Major battle between the Georgian army led by Ivane Mkhargrdzeli and the Khwarazmean forces of Jalāl al-Dīn. The Khwarazmean forces were displaced by the Mongol invasion of Central Asia, which claimed the powerful Empire of Khwarazm. After escaping to India and then eastern Persia, Jalāl al-Dīn rallied his forces, but instead of engaging the Mongols, he led them against neighboring Georgia. In the summer of 1225, his army of more than 100,000 men (some estimates place its strength at 200,000 men) approached the Georgian borders in Armenia, where Ivane Mkhargrdzeli gathered about 70,000 men. The Georgian advance guard was composed of the Meskhian troops under Lords Shalva and Ivane Akhaltsikheliwhile the main forces were deployed on the hills near Gahrni.
The battle started with the attack of the Georgian advance guard but feuding among the Georgian commanders predetermined the battle outcome. Despite repeated pleas from the Akhaltsikheli brothers, Ivane Mkhargrdzeli refused to commit his forces in support of his rivals and watched as the Khwarazmean troops slaughtered the Meskhs. Ivane Akhaltsikheli fell on the battlefield, while Shalva was captured and later executed. The battle had a tremendous impact on Georgia, which had not experienced foreign invasions for almost a hundred years. The battle effectively signaled the end of the Golden Age of Georgia and the start of a long twilight. Jalāl al-Dīn soon captured Tbilisi and ravaged the country for the next five years until the arrival of the Mongols.

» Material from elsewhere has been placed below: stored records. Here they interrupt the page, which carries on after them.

-- ==== Sys2Proof/Certificates/Slice0/Obligations.lean ====
section
/-! DEFINITION. The statements about the model, from the spec's numbered rules. Every statement about an instruction covers every
form the opcode table gives it. The opcode bytes, lengths and base cycle counts that stand in the forms below are the spec's
(30_encoding.md rule R87, quoted again in files 41 to 46); the spec itself took them from the published matrix by its decision D1. -/

namespace Sys2Proof.Machine

/-! ### What the statements are written with -/

/-- A form that stores nothing: its bytes, its base cycles, and that it completes in `u` with the length and the cycles added.
`u` is the start state with the fields the rule writes replaced, so every other field, all of memory included, is unchanged. -/
def Form (i : Instr) (bytes : List Byte) (cycles : Nat) (s u : State) : Prop :=
  encode i = bytes ∧
  exec i s = .next { u with
    pc := s.pc + BitVec.ofNat 16 bytes.length
    cyc := s.cyc + BitVec.ofNat 64 cycles }

/-- A form that stores one byte `v` at `ea`: it completes, the byte at `ea` is `v`, every other address reads as before, and
every field but memory is that of `u` with the length and the cycles added. -/
def StoreForm (i : Instr) (bytes : List Byte) (cycles : Nat) (s u : State) (ea : Addr) (v : Byte) : Prop :=
  encode i = bytes ∧
  ∃ t, exec i s = .next t ∧
    t = { u with
      mem := t.mem
      pc := s.pc + BitVec.ofNat 16 bytes.length
      cyc := s.cyc + BitVec.ofNat 64 cycles } ∧
    t.read ea = v ∧ ∀ p, p ≠ ea → t.read p = s.read p

/-- A branch (45_branch_jump.md R230): two bytes, two cycles taken or not, the displacement signed and relative to the next
instruction. -/
def BranchForm (i : Instr) (opcode rel8 : Byte) (taken : Bool) (s : State) : Prop :=
  encode i = [opcode, rel8] ∧
  exec i s = .next { s with
    pc := BitVec.ofInt 16 (if taken then (s.pc.toNat : Int) + 2 + rel8.toInt else (s.pc.toNat : Int) + 2)
    cyc := s.cyc + 2 }

/-- A decode-only form: its bytes, the descriptor its opcode byte decodes to, and the fault its meaning ends in. -/
def StopForm (i : Instr) (bytes : List Byte) (cycles : Nat) (op : Op) (mode : Mode) (s : State) : Prop :=
  encode i = bytes ∧ decodeByte i.opcode = some ⟨op, mode, bytes.length, cycles, .decodeOnly⟩ ∧
  exec i s = .fault (.unimplementedOperation op mode s.pc)

/-! The effective addresses once more, in plain arithmetic on numbers (40_step_and_addressing.md R133 to R141). -/

/-- The 16-bit number in two storage bytes, low byte first. -/
def natPointer (s : State) (lo hi : Nat) : Nat := (s.mem.read lo).toNat + 256 * (s.mem.read hi).toNat

def natZp (zp8 : Byte) : Nat := zp8.toNat
def natZpx (zp8 : Byte) (s : State) : Nat := (zp8.toNat + s.x.toNat) % 256
def natZpy (zp8 : Byte) (s : State) : Nat := (zp8.toNat + s.y.toNat) % 256
def natAbs (addr16 : Addr) : Nat := addr16.toNat
def natAbx (addr16 : Addr) (s : State) : Nat := (addr16.toNat + s.x.toNat) % 65536
def natAby (addr16 : Addr) (s : State) : Nat := (addr16.toNat + s.y.toNat) % 65536
def natInd (addr16 : Addr) (s : State) : Nat := natPointer s addr16.toNat ((addr16.toNat + 1) % 65536)
def natIzx (zp8 : Byte) (s : State) : Nat := natPointer s (natZpx zp8 s) ((natZpx zp8 s + 1) % 256)
def natIzy (zp8 : Byte) (s : State) : Nat := (natPointer s zp8.toNat ((zp8.toNat + 1) % 256) + s.y.toNat) % 65536

/-- The 105 illegal opcode bytes, row by row as 30_encoding.md R89 lists them. -/
def illegalBytes : List Nat :=
  [0x02, 0x03, 0x04, 0x07, 0x0B, 0x0C, 0x0F] ++
  [0x12, 0x13, 0x14, 0x17, 0x1A, 0x1B, 0x1C, 0x1F] ++
  [0x22, 0x23, 0x27, 0x2B, 0x2F] ++
  [0x32, 0x33, 0x34, 0x37, 0x3A, 0x3B, 0x3C, 0x3F] ++
  [0x42, 0x43, 0x44, 0x47, 0x4B, 0x4F] ++
  [0x52, 0x53, 0x54, 0x57, 0x5A, 0x5B, 0x5C, 0x5F] ++
  [0x62, 0x63, 0x64, 0x67, 0x6B, 0x6F] ++
  [0x72, 0x73, 0x74, 0x77, 0x7A, 0x7B, 0x7C, 0x7F] ++
  [0x80, 0x82, 0x83, 0x87, 0x89, 0x8B, 0x8F] ++
  [0x92, 0x93, 0x97, 0x9B, 0x9C, 0x9E, 0x9F] ++
  [0xA3, 0xA7, 0xAB, 0xAF] ++
  [0xB2, 0xB3, 0xB7, 0xBB, 0xBF] ++
  [0xC2, 0xC3, 0xC7, 0xCB, 0xCF] ++
  [0xD2, 0xD3, 0xD4, 0xD7, 0xDA, 0xDB, 0xDC, 0xDF] ++
  [0xE2, 0xE3, 0xE7, 0xEB, 0xEF] ++
  [0xF2, 0xF3, 0xF4, 0xF7, 0xFA, 0xFB, 0xFC, 0xFF]

/-- The flag write matrix of 10_state.md R35: the `w` entries of each row, in the order N V B D I Z C. -/
def flagsWritten : Op → List Bool
  | .adc                => [true,  true,  false, false, false, true,  true]
  | .and                => [true,  false, false, false, false, true,  false]
  | .asl                => [true,  false, false, false, false, true,  true]
  | .bit                => [true,  true,  false, false, false, true,  false]
  | .cmp | .cpx | .cpy  => [true,  false, false, false, false, true,  true]
  | _                   => [false, false, false, false, false, false, false]

/-- The flags in the same order. -/
def Flags.asList (f : Flags) : List Bool := [f.n, f.v, f.b, f.d, f.i, f.z, f.c]

/-- The predicate table of the branches (45_branch_jump.md R230); `none` for an operation that is no branch. -/
def branchPredicate : Op → Option (Flags → Bool)
  | .bpl => some fun f => !f.n
  | .bmi => some fun f => f.n
  | .bvc => some fun f => !f.v
  | .bvs => some fun f => f.v
  | .bcc => some fun f => !f.c
  | .bcs => some fun f => f.c
  | .bne => some fun f => !f.z
  | .beq => some fun f => f.z
  | _ => none

/-- The address an instruction stores to, by the function its meaning uses; `none` for a form that stores nothing. -/
def storeAddress : Instr → State → Option Addr
  | .staZp zp8, _ => some (eaZp zp8)
  | .staZpx zp8, s => some (eaZpx zp8 s)
  | .staAbs addr16, _ => some (eaAbs addr16)
  | .staAbx addr16, s => some (eaAbx addr16 s)
  | .staAby addr16, s => some (eaAby addr16 s)
  | .staIzx zp8, s => some (eaIzx zp8 s)
  | .staIzy zp8, s => some (eaIzy zp8 s)
  | .stxZp zp8, _ => some (eaZp zp8)
  | .stxZpy zp8, s => some (eaZpy zp8 s)
  | .stxAbs addr16, _ => some (eaAbs addr16)
  | .styZp zp8, _ => some (eaZp zp8)
  | .styZpx zp8, s => some (eaZpx zp8 s)
  | .styAbs addr16, _ => some (eaAbs addr16)
  | .aslZp zp8, _ => some (eaZp zp8)
  | .aslZpx zp8, s => some (eaZpx zp8 s)
  | .aslAbs addr16, _ => some (eaAbs addr16)
  | .aslAbx addr16, s => some (eaAbx addr16 s)
  | .incZp zp8, _ => some (eaZp zp8)
  | .incZpx zp8, s => some (eaZpx zp8 s)
  | .incAbs addr16, _ => some (eaAbs addr16)
  | .incAbx addr16, s => some (eaAbx addr16 s)
  | .decZp zp8, _ => some (eaZp zp8)
  | .decZpx zp8, s => some (eaZpx zp8 s)
  | .decAbs addr16, _ => some (eaAbs addr16)
  | .decAbx addr16, s => some (eaAbx addr16 s)
  | _, _ => none

/-- Reads an access list makes. -/
def readCount (l : List Access) : Nat := l.countP fun | .read _ => true | .write _ _ => false

/-- Writes an access list makes. -/
def writeCount (l : List Access) : Nat := l.countP fun | .read _ => false | .write _ _ => true

/-- The pointer reads of a mode (40_step_and_addressing.md R146, column "ptr"). -/
def pointerReads : Mode → Nat
  | .ind | .izx | .izy => 2
  | _ => 0

/-- The operations that read the byte at their effective address: R146, columns "read-type op" and "read-modify-write". -/
def readsOperand : Op → Bool
  | .lda | .ldx | .ldy | .adc | .and | .bit | .cmp | .cpx | .cpy => true
  | .asl | .inc | .dec => true
  | .sta | .stx | .sty => false
  | .inx | .iny | .dex | .dey => false
  | .jmp | .bpl | .bmi | .bvc | .bvs | .bcc | .bcs | .bne | .beq => false
  | .ora | .eor | .sbc | .lsr | .rol | .ror | .tax | .tay | .txa | .tya | .tsx | .txs | .pha | .pla
  | .php | .plp | .jsr | .rts | .rti | .brk | .nop | .clc | .sec | .cli | .sei | .clv | .cld | .sed => false

/-- The operations that write the byte at their effective address: R146, columns "store" and "read-modify-write". -/
def writesOperand : Op → Bool
  | .sta | .stx | .sty => true
  | .asl | .inc | .dec => true
  | .lda | .ldx | .ldy | .adc | .and | .bit | .cmp | .cpx | .cpy => false
  | .inx | .iny | .dex | .dey => false
  | .jmp | .bpl | .bmi | .bvc | .bvs | .bcc | .bcs | .bne | .beq => false
  | .ora | .eor | .sbc | .lsr | .rol | .ror | .tax | .tay | .txa | .tya | .tsx | .txs | .pha | .pla
  | .php | .plp | .jsr | .rts | .rti | .brk | .nop | .clc | .sec | .cli | .sei | .clv | .cld | .sed => false

/-- The modes in which a data access is made at the effective address: R146, the rows below IMM, which has "0 more". -/
def accessesData : Mode → Bool
  | .imp | .acc | .imm => false
  | .zp | .zpx | .zpy | .abs | .abx | .aby | .ind | .izx | .izy | .rel => true

/-- The data reads of an executable descriptor: R146, the row of its mode and the column of its operation. -/
def dataReads (d : Descriptor) : Nat := if accessesData d.mode && readsOperand d.op then 1 else 0

/-- The data writes of an executable descriptor (R146). -/
def dataWrites (d : Descriptor) : Nat := if accessesData d.mode && writesOperand d.op then 1 else 0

Decisive battle between the Georgians and the Seljuk Turks of Rüm near Basian, in the vicinity of Erzurum (in modern Turkey); the date is usually given as 1203 but recent research suggest that the battle was fought in the summer of 1202. Under the rule of Kings David IV Aghmashenebeli and Giorgi III, Georgia emerged as one of the most powerful states in the Near East. The reign of Queen Tamar (1178–1213) further underscored Georgian might after a large Islamic coalition was crushed in the battle of Shamkhor in 1195. Alarmed by the Georgian success, Sultan Rukn ad-Din Suleiman Shah of Rüm (1196–1204) rallied the forces of the Muslim principalities against Georgia. The massive Islamic army (estimates range between 150,000–400,000 men) advanced toward the Georgian borders in 1203 and was met by the 90,000-strong Georgian army under David Soslani at Basian. The Georgian army was deployed with western (apkhazni da imerni) and eastern (amerni da her-kakhni) Georgian troops on flanks and some 40,000 men under Shalva and Ivane Akhaltsikheili in the center while Zakaria Mkhagrdzeli led the advance guard.

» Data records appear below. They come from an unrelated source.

theorem exec_cyc {i : Instr} {s t : State} (h : exec i s = .next t) : t.cyc = s.cyc + BitVec.ofNat 64 i.cycles := by
  obtain ⟨-, u, hu, rfl⟩ := exec_next h
  rw [afterExecute_cyc, hu.cyc_eq]
  rfl

/-- A step that completes ran the meaning of the instruction decoded at PC. -/
theorem exec_of_step {s t : State} {i : Instr} (hi : s.fetchDecode = some i) (h : step s = .next t) :
    exec i s.fetchIr = .next t := by
  obtain ⟨j, hj, hexec⟩ := step_next h
  cases hi.symm.trans hj
  exact hexec

/-- Settles O19: the meaning decoded at PC adds its base cycles, and the sum is that of 64-bit words. -/
theorem cyclesGrowByTheBaseCost : Obligations.CyclesGrowByTheBaseCost := by
  intro s t i hi h
  rw [exec_cyc (exec_of_step hi h), State.fetchIr_cyc, BitVec.toNat_add, BitVec.toNat_ofNat, Nat.add_mod_mod]

/-! ### The program counter -/

/-- Where the PC of a completed instruction comes from: the length on top of the old PC; for a branch its displacement and the
length; for JMP the resolved address of its 16-bit operand. -/
inductive PcRule (i : Instr) (s t : State) : Prop
  | advance (notBranch : branchPredicate i.entry.op = none) (notJmp : i.entry.op ≠ .jmp)
      (hpc : t.pc = s.pc + BitVec.ofNat 16 i.length)
  | branch (taken : Flags → Bool) (rel8 : Byte) (htaken : branchPredicate i.entry.op = some taken)
      (hoperand : i.operands = [rel8]) (hpc : t.pc = if taken s.flags then s.pc + sext16 rel8 + 2 else s.pc + 2)
  | jump (addr16 : Addr) (hjmp : i.entry.op = .jmp) (hoperand : i.operands = [lowByte addr16, highByte addr16])
      (hpc : absOperand s = addr16 → resolve i.entry.mode s = .addr t.pc)

theorem pc_of_complete {i : Instr} {u t : State} (h : complete i u = .next t) :
    t.pc = if i.entry.op = .jmp then u.pc else u.pc + BitVec.ofNat 16 i.length := by
  rw [← Host.Outcome.next.inj h]
  exact afterExecute_pc i.descriptor u

/-- Completing an operation that is neither a branch nor JMP and has left PC alone. -/
theorem PcRule.of_complete {i : Instr} {s u t : State} (h : complete i u = .next t)
    (notBranch : branchPredicate i.entry.op = none) (notJmp : i.entry.op ≠ .jmp) (hu : u.pc = s.pc) : PcRule i s t :=
  .advance notBranch notJmp (by rw [pc_of_complete h, if_neg notJmp, hu])

theorem ne_jmp_of_branch {op : Op} {taken : Flags → Bool} (htaken : branchPredicate op = some taken) : op ≠ .jmp := by
  rintro rfl
  cases htaken

/-- Completing a branch, which is two bytes long (R230). -/
theorem PcRule.of_branch {i : Instr} {s t : State} {taken : Flags → Bool} {rel8 : Byte}
    (htaken : branchPredicate i.entry.op = some taken) (h : complete i (opBranch (taken s.flags) rel8 s) = .next t)
    (hlength : i.length = 2) (hoperand : i.operands = [rel8]) : PcRule i s t := by
  refine .branch taken rel8 htaken hoperand ?_
  rw [pc_of_complete h, if_neg (ne_jmp_of_branch htaken), opBranch_pc, hlength]
  split <;> rfl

The Georgians initially made an unexpected attack with their advance guard on the Muslim army and spread confusion among the enemy troops. Sultan Rukn ad-Din Suleiman managed to rally his forces and counterattacked but was surprised by coordinated flanking attacks which routed his forces. Still, both sides suffered heavy casualties in the bitterly contested battle. The victory at Basian secured the Georgian preeminence in the region. Exploiting her success in this battle, Queen Tamar annexed Arran and Duin in 1203 and subdued the Emirate of Kars, Armen-Shahs and the emirs of Erzurum and Erzinjan. The Georgians then carried war into Azerbaijan and advanced as far as Ardabil and Tabriz in 1208 and into Qazvin and Khoy in 1210. These victories brought Georgia to the summit of its power and glory, establishing a pan-Caucasian Georgian empire that extended from the Black Sea to the Caspian and from the Caucasus Mountains to Lake Van.

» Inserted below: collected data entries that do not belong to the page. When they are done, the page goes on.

-- ==== Sys2Proof/Tests/Slice0.lean ====
section
/-! SUPPORT. Tests/Slice0.lean: tests with results taken from the spec (95_test_vectors.md and the examples of the command
rules), and, for each statement with hypotheses, a witness that meets them. -/

namespace Sys2Proof.Tests

open Sys2Proof Sys2Proof.Machine

/-! Small states -/

/-- Both engines READY with the default tables; `IS` and `IP` as 95_test_vectors.md lists them. -/
def ready : State :=
  { State.reset with
    tabIS := #v[0xE, 0x3, 0x4, 0x8, 0x1, 0xC, 0xA, 0xF, 0x7, 0xD, 0x9, 0x6, 0xB, 0x2, 0x0, 0x5]
    tabIP := #v[3, 0, 2, 4, 6, 1, 7, 5]
    sState := .ready
    pState := .ready }

/-- Program P3 after event 3: `S[5]` repeats `S[1]`. -/
def failedS : State :=
  { State.reset with
    tabS := #v[0xE, 0x4, 0xD, 0x1, 0x2, 0x4, 0xB, 0x8, 0x3, 0xA, 0x6, 0xC, 0x5, 0x9, 0x0, 0x7]
    sErrInfo := 0x25
    sErrVal := 0x04
    sState := .failed }

/-- Program P5 after event 15: `P[2]` is 8. -/
def failedP : State :=
  { State.reset with
    tabP := #v[1, 5, 8, 0, 3, 7, 4, 6]
    pErrInfo := 0x52
    pErrVal := 0x08
    pState := .failed }

/-- The reset state with another forward S table. -/
def withS (t : Vector Byte 16) : State := { State.reset with tabS := t }

/-- The reset state with another forward P table. -/
def withP (t : Vector Byte 8) : State := { State.reset with tabP := t }

/-- The state after one command word. -/
def after (w : CmdWord) (s : State) : State :=
  match executeWord w s with
  | .next t => t
  | .fault _ => s
  | .refused _ => s

/-- The response word to one command word. -/
def answer (w : CmdWord) (s : State) : Option RspWord := (answerTo w s).map Response.word

/-- The S table of the default configuration with one entry changed. -/
def sTable (i : Fin 16) (v : Byte) : Vector Byte 16 := Config.thisHardware.sReset.set i.val v

/-- The P table of the default configuration with one entry changed. -/
def pTable (i : Fin 8) (v : Byte) : Vector Byte 8 := Config.thisHardware.pReset.set i.val v

/-! WellFormed: the one check, with an ill-formed term it refuses and the largest index it takes -/

theorem test_wellFormed_refuses_rdst_5 : (Instr.rdst 5).WellFormed = false := by decide
theorem test_wellFormed_refuses_rdst_15 : (Instr.rdst 15).WellFormed = false := by decide
theorem test_wellFormed_takes_rdst_4 : (Instr.rdst 4).WellFormed = true := by decide

/-! Decode: each command's word written out bit by bit from its pattern in R53, operand bits chosen to show their order -/

theorem test_decode_subf : decode 0b0001000010110010 = .command (.subf 0xB2) := by decide
theorem test_decode_subi : decode 0b0010000011000001 = .command (.subi 0xC1) := by decide
theorem test_decode_prmf : decode 0b0011000010110010 = .command (.prmf 0xB2) := by decide
theorem test_decode_prmi : decode 0b0100000001101010 = .command (.prmi 0x6A) := by decide
theorem test_decode_wrs : decode 0b0101101100000111 = .command (.wrs 11 7) := by decide
theorem test_decode_wrp : decode 0b0110011000000111 = .command (.wrp 6 7) := by decide
theorem test_decode_inis : decode 0b0111000000000000 = .command .inis := by decide
theorem test_decode_inip : decode 0b1000000000000000 = .command .inip := by decide
theorem test_decode_rds : decode 0b1001101100000000 = .command (.rds 11) := by decide
theorem test_decode_rdis : decode 0b1010110100000000 = .command (.rdis 13) := by decide
theorem test_decode_rdp : decode 0b1011000100000000 = .command (.rdp 1) := by decide
theorem test_decode_rdip : decode 0b1100011000000000 = .command (.rdip 6) := by decide
theorem test_decode_rdst : decode 0b1101010000000000 = .command (.rdst 4) := by decide

/-- The nearest reserved words of table T9, each with the reason it gives. -/
theorem test_decode_reserved :
    decode 0x11B3 = .reserved .idxNotZero ∧ decode 0x446B = .reserved .idxNotZero ∧
    decode 0x6806 = .reserved .idxBit3NotZero ∧ decode 0x7001 = .reserved .dataNotZero ∧
    decode 0x8800 = .reserved .idxNotZero ∧ decode 0x9F01 = .reserved .dataNotZero ∧
    decode 0xB800 = .reserved .idxBit3NotZero ∧ decode 0xC510 = .reserved .dataNotZero ∧
    decode 0xD500 = .reserved .statusIndex ∧ decode 0xD401 = .reserved .dataNotZero ∧
    decode 0x0FFF = .reserved .opcode ∧ decode 0xE000 = .reserved .opcode ∧ decode 0xFFFF = .reserved .opcode := by
  decide

theorem test_decodeTableWord :
    decodeTableWord 16 0x5301 = some (.wrs 3 0x01) ∧ decodeTableWord 16 0xD500 = none ∧
    decodeTableWord 16 0x17000 = none := by decide

/-! One step of each command (vectors T4, T5, T8, programs P3, P5) -/

theorem test_subf_ready : answer 0x10B3 ready = some 0x0C1 := by decide
theorem test_subf_failed : answer 0x10B3 failedS = some 0x200 := by decide
theorem test_subi_ready : answer 0x20E0 ready = some 0x00E := by decide
theorem test_subi_uninit : answer 0x20C1 State.reset = some 0x200 := by decide
theorem test_prmf_gathers : answer 0x3001 ready = some 0x008 ∧ answer 0x30B3 ready = some 0x06B := by decide
theorem test_prmf_failed : answer 0x30B3 failedP = some 0x200 := by decide
theorem test_prmi_ready : answer 0x4001 ready = some 0x002 ∧ answer 0x40B3 ready = some 0x0EA := by decide
theorem test_prmi_uninit : answer 0x406B State.reset = some 0x200 := by decide
theorem test_wrs_stores_all_bits :
    (after 0x5FFF State.reset).readS 15 = 0xFF ∧ answer 0x5FFF State.reset = some 0x000 := by decide
theorem test_wrs_locked : answer 0x50FF ready = some 0x300 ∧ answer 0x550F failedS = some 0x300 := by decide
theorem test_wrp_stores_all_bits :
    (after 0x67FF State.reset).readP 7 = 0xFF ∧ (after 0x67FF State.reset).readP 6 = 4 := by decide
theorem test_wrp_locked : answer 0x6202 failedP = some 0x300 := by decide
theorem test_inis_derives : (after 0x7000 State.reset).tabIS = ready.tabIS ∧
    answer 0x7000 State.reset = some 0x000 := by decide
theorem test_inis_lower_index_wins :
    answer 0x7000 (withS ((sTable 1 0xE).set 3 0x10)) = some 0x121 ∧
    (after 0x7000 (withS ((sTable 1 0xE).set 3 0x10))).sErrVal = 0x0E := by decide
theorem test_inip_derives : (after 0x8000 State.reset).tabIP = ready.tabIP ∧
    answer 0x8000 ready = some 0x300 := by decide
theorem test_inip_range :
    answer 0x8000 (withP (pTable 2 8)) = some 0x152 ∧ (after 0x8000 (withP (pTable 2 8))).pErrVal = 0x08 := by decide
theorem test_rds : answer 0x9B00 State.reset = some 0x00C ∧ answer 0x9500 failedS = some 0x004 := by decide
theorem test_rdis : answer 0xAC00 ready = some 0x00B ∧ answer 0xA000 failedS = some 0x200 := by decide
theorem test_rdp : answer 0xB700 State.reset = some 0x006 ∧ answer 0xB200 failedP = some 0x008 := by decide
theorem test_rdip : answer 0xC500 ready = some 0x001 ∧ answer 0xC700 State.reset = some 0x200 := by decide
theorem test_rdst_status : answer 0xD000 ready = some 0x005 ∧ answer 0xD000 failedP = some 0x008 := by decide
theorem test_rdst_records :
    answer 0xD100 failedS = some 0x025 ∧ answer 0xD200 failedS = some 0x004 ∧
    answer 0xD300 failedP = some 0x052 ∧ answer 0xD400 failedP = some 0x008 := by decide
theorem test_reserved : answer 0x7001 ready = some 0x400 ∧ answer 0x6800 failedP = some 0x400 := by decide

/-! `InvertTable` on the tables of T6 and T7 -/

theorem test_invertTable_range_before_duplicate :
    invertTable ((sTable 2 0x20).set 4 0x20) = .err .range 2 0x20 := by decide
theorem test_invertTable_upper_bits_count : invertTable (sTable 5 0x1F) = .err .range 5 0x1F := by decide
theorem test_invertTable_last_duplicate : invertTable (sTable 15 0) = .err .duplicate 15 0 := by decide
theorem test_invertTable_p_duplicate : invertTable (pTable 7 1) = .err .duplicate 7 1 := by decide
theorem test_invertTable_rotation :
    invertTable (#v[1, 2, 3, 4, 5, 6, 7, 0] : Vector Byte 8) = .ok #v[7, 0, 1, 2, 3, 4, 5, 6] := by decide

/-! Reset, the host's words and one reset event in the middle of a life cycle (program P3, events 15 to 18) -/

theorem test_withFetchWord_step : ∃ t, step (State.reset.withFetchWord 16 0x7000) = .next t ∧ t.sState = .ready ∧
    t.inputs = [] := ⟨_, rfl, rfl, rfl⟩

theorem test_reset_event : ∃ t, step { failedS with inputs := [.reset] } = .next t ∧ t.sState = .uninit ∧
    t.sErrInfo = 0 ∧ t.readS 5 = 0xF := ⟨_, rfl, rfl, rfl, rfl⟩

/-! Witnesses: for each statement with hypotheses, data that meet them, clause by clause -/

theorem witness_DecodeUndoesEncode : (Instr.rdst 4).WellFormed = true ∧ (Instr.wrp 7 0xFF).WellFormed = true := by
  decide

theorem witness_EncodeUndoesDecode :
    decode 0xC700 = .command (.rdip 7) ∧ decode 0x5FFF = .command (.wrs 15 0xFF) := by decide

/-- Each of the five clauses of R59, at the edge of its range. -/
theorem witness_ReservedWord :
    ReservedWord 0xE000 ∧ ReservedWord 0x8100 ∧ ReservedWord 0xB800 ∧ ReservedWord 0x9F01 ∧ ReservedWord 0xD500 ∧
    ¬ ReservedWord 0xD400 ∧ ¬ ReservedWord 0xB700 := by
  refine ⟨?_, ?_, ?_, ?_, ?_, ?_, ?_⟩ <;> (unfold ReservedWord; decide)

theorem witness_ReservedWordsAreIllegal :
    { ready with inputs := [.command 0xE000] }.inputs = .command 0xE000 :: [] ∧ ReservedWord 0xE000 :=
  ⟨rfl, witness_ReservedWord.1⟩

theorem witness_StepRunsDecodedCommand :
    { ready with inputs := [.command 0x10B3, .reset] }.inputs = .command 0x10B3 :: [.reset] ∧
    decode 0x10B3 = .command (.subf 0xB3) ∧ (Instr.subf 0xB3).WellFormed = true := ⟨rfl, by decide, by decide⟩

theorem witness_OneResponsePerCommand :
    { ready with inputs := [.command 0] }.inputs = .command 0 :: [] ∧
    { ready with inputs := [.reset] }.inputs = .reset :: [] ∧ ready.inputs = [] := ⟨rfl, rfl, rfl⟩

theorem witness_ResetGivesResetState :
    { failedS with inputs := [.reset] }.inputs = .reset :: [] ∧
    (PinIn.mk true true 0x7000).rst = true := ⟨rfl, rfl⟩

/-- An engine not READY, for which `IS` may be anything, and one READY, for which it is the table itself. -/
theorem witness_InverseTablesUnobservableUnlessReady :
    (State.reset.sState = .ready → Vector.replicate 16 0xA = State.reset.tabIS) ∧
    (State.reset.pState = .ready → Vector.replicate 8 5 = State.reset.tabIP) ∧
    (ready.sState = .ready ∧ ready.pState = .ready) := by decide

/-- Every case of the order of checks is met. -/
theorem witness_StatusFollowsOrderOfChecks :
    ReservedWord 0xD500 ∧
    (decode 0x10B3 = .command (.subf 0xB3) ∧ stateRefusal (.subf 0xB3) failedS = some .notReady) ∧
    (decode 0x67FF = .command (.wrp 7 0xFF) ∧ stateRefusal (.wrp 7 0xFF) ready = some .locked) ∧
    (decode 0x7000 = .command .inis ∧ stateRefusal .inis State.reset = none) ∧
    (decode 0x8000 = .command .inip ∧ stateRefusal .inip State.reset = none) ∧
    (decode 0x9000 = .command (.rds 0) ∧ stateRefusal (.rds 0) failedS = none) :=
  ⟨by unfold ReservedWord; decide, by decide⟩

theorem isBijection_iff {n : Nat} (t : Vector Byte n) : IsBijection t ↔
    ∀ v : Fin n, ∃ i : Fin n, (t.get i).toNat = v.val ∧ ∀ j : Fin n, (t.get j).toNat = v.val → j = i := Iff.rfl

theorem witness_bijections : IsBijection State.reset.tabS ∧ IsBijection State.reset.tabP := by
  rw [isBijection_iff, isBijection_iff]; decide

theorem witness_no_bijections : ¬ IsBijection failedS.tabS ∧ ¬ IsBijection failedP.tabP := by
  rw [isBijection_iff, isBijection_iff]; decide

/-- One refusal of each kind, with the response the statement speaks of. -/
theorem witness_RefusalsLeaveNoTrace :
    (∃ t, executeWord 0x10B3 failedS = .next t ∧ t.responses = failedS.responses ++ [⟨.notReady, 0⟩]) ∧
    (∃ t, executeWord 0x7000 ready = .next t ∧ t.responses = ready.responses ++ [⟨.locked, 0⟩]) ∧
    (∃ t, executeWord 0x7001 ready = .next t ∧ t.responses = ready.responses ++ [⟨.illegalCmd, 0⟩]) :=
  ⟨⟨_, rfl, rfl⟩, ⟨_, rfl, rfl⟩, ⟨_, rfl, rfl⟩⟩

/-- The block idle at its pins. -/
def idlePins : Clocked := { block := ready, inFlight := none, accepted := 0, cycle := 0 }

/-- A cycle with no command and no reset. -/
def quiet : PinIn := { rst := false, cmdValid := false, cmd := 0 }

/-- A cycle that presents a command. -/
def present : PinIn := { rst := false, cmdValid := true, cmd := 0x10B3 }

/-- The accepting edge alone (the shortest run of the statement), and the run that ends where the response is given. -/
theorem witness_AcceptedCommandAnsweredAfterLatency :
    idlePins.inFlight = none ∧ present.rst = false ∧ present.cmdValid = true ∧ present.cmd = 0x10B3 ∧
    quiet.rst = false ∧ ([] : List PinIn).length < latency idlePins.accepted 0x10B3 idlePins.block ∧
    ∃ later : List PinIn, (∀ x ∈ later, x.rst = false) ∧
      later.length < latency idlePins.accepted 0x10B3 idlePins.block ∧
      later.length + 1 = latency idlePins.accepted 0x10B3 idlePins.block := by
  have h := one_le_latency idlePins.accepted 0x10B3 idlePins.block
  refine ⟨rfl, rfl, rfl, rfl, rfl, h, List.replicate (latency idlePins.accepted 0x10B3 idlePins.block - 1) quiet, ?_, ?_, ?_⟩
  · intro x hx; rw [List.eq_of_mem_replicate hx]; rfl
  · simp only [List.length_replicate]; omega
  · simp only [List.length_replicate]; omega

/-- Each of the three cases of an edge: reset, nothing given, and a response given. -/
theorem witness_ClockEdgesRefineTransactions :
    (PinIn.mk true false 0).rst = true ∧ (quiet.rst = false ∧ (idlePins.out quiet).rspValid = false) ∧
    (({ idlePins with inFlight := some ⟨0x10B3, 1⟩ } : Clocked).out quiet).rspValid = true := ⟨rfl, ⟨rfl, rfl⟩, rfl⟩

theorem witness_SubByteLooksUpEachNibble : ∀ i : Nibble, (entry16 State.reset.tabS i).toNat < 16 := by decide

Major battle between the Georgian army and Atabeg Abu-Bakr of Arran in June 1195 near Shamkhor (present day-Shamkir, Azerbaijan). In the mid-1190s, a bitter struggle between Atabeg Abu Bakr of Azerbaijan and Sirvanshah Aghsartan led to the defeat of the latter. Aghsartan, enjoying close relations with the Bagration dynasty, appealed for help to Georgia. In 1195, Queen Tamar dispatched her army under King Consort David Soslan to Shirvan. Atabeg Abu-Bakr rallied the forces of the neighboring Muslim principalities and met the Georgians near Shamkhor in June 1195. In a skillfully executed maneuver, David Soslan directed his troops toward the city of Shamkhor, which was a diversionary move while his main forces made a flanking attack against the Muslim troops. The Atabeg’s forces were surrounded and routed, and the city capitulated some time later. Among the Georgian trophies was the standard of the caliph which was donated to the Kakhuli Monastery. The Georgians launched a vigorous pursuit, seizing the key fortress of Ganja. Queen Tamar restored Aghsartan in Shirvan under the terms of vassalage, thereby greatly expanding her sphere of influence.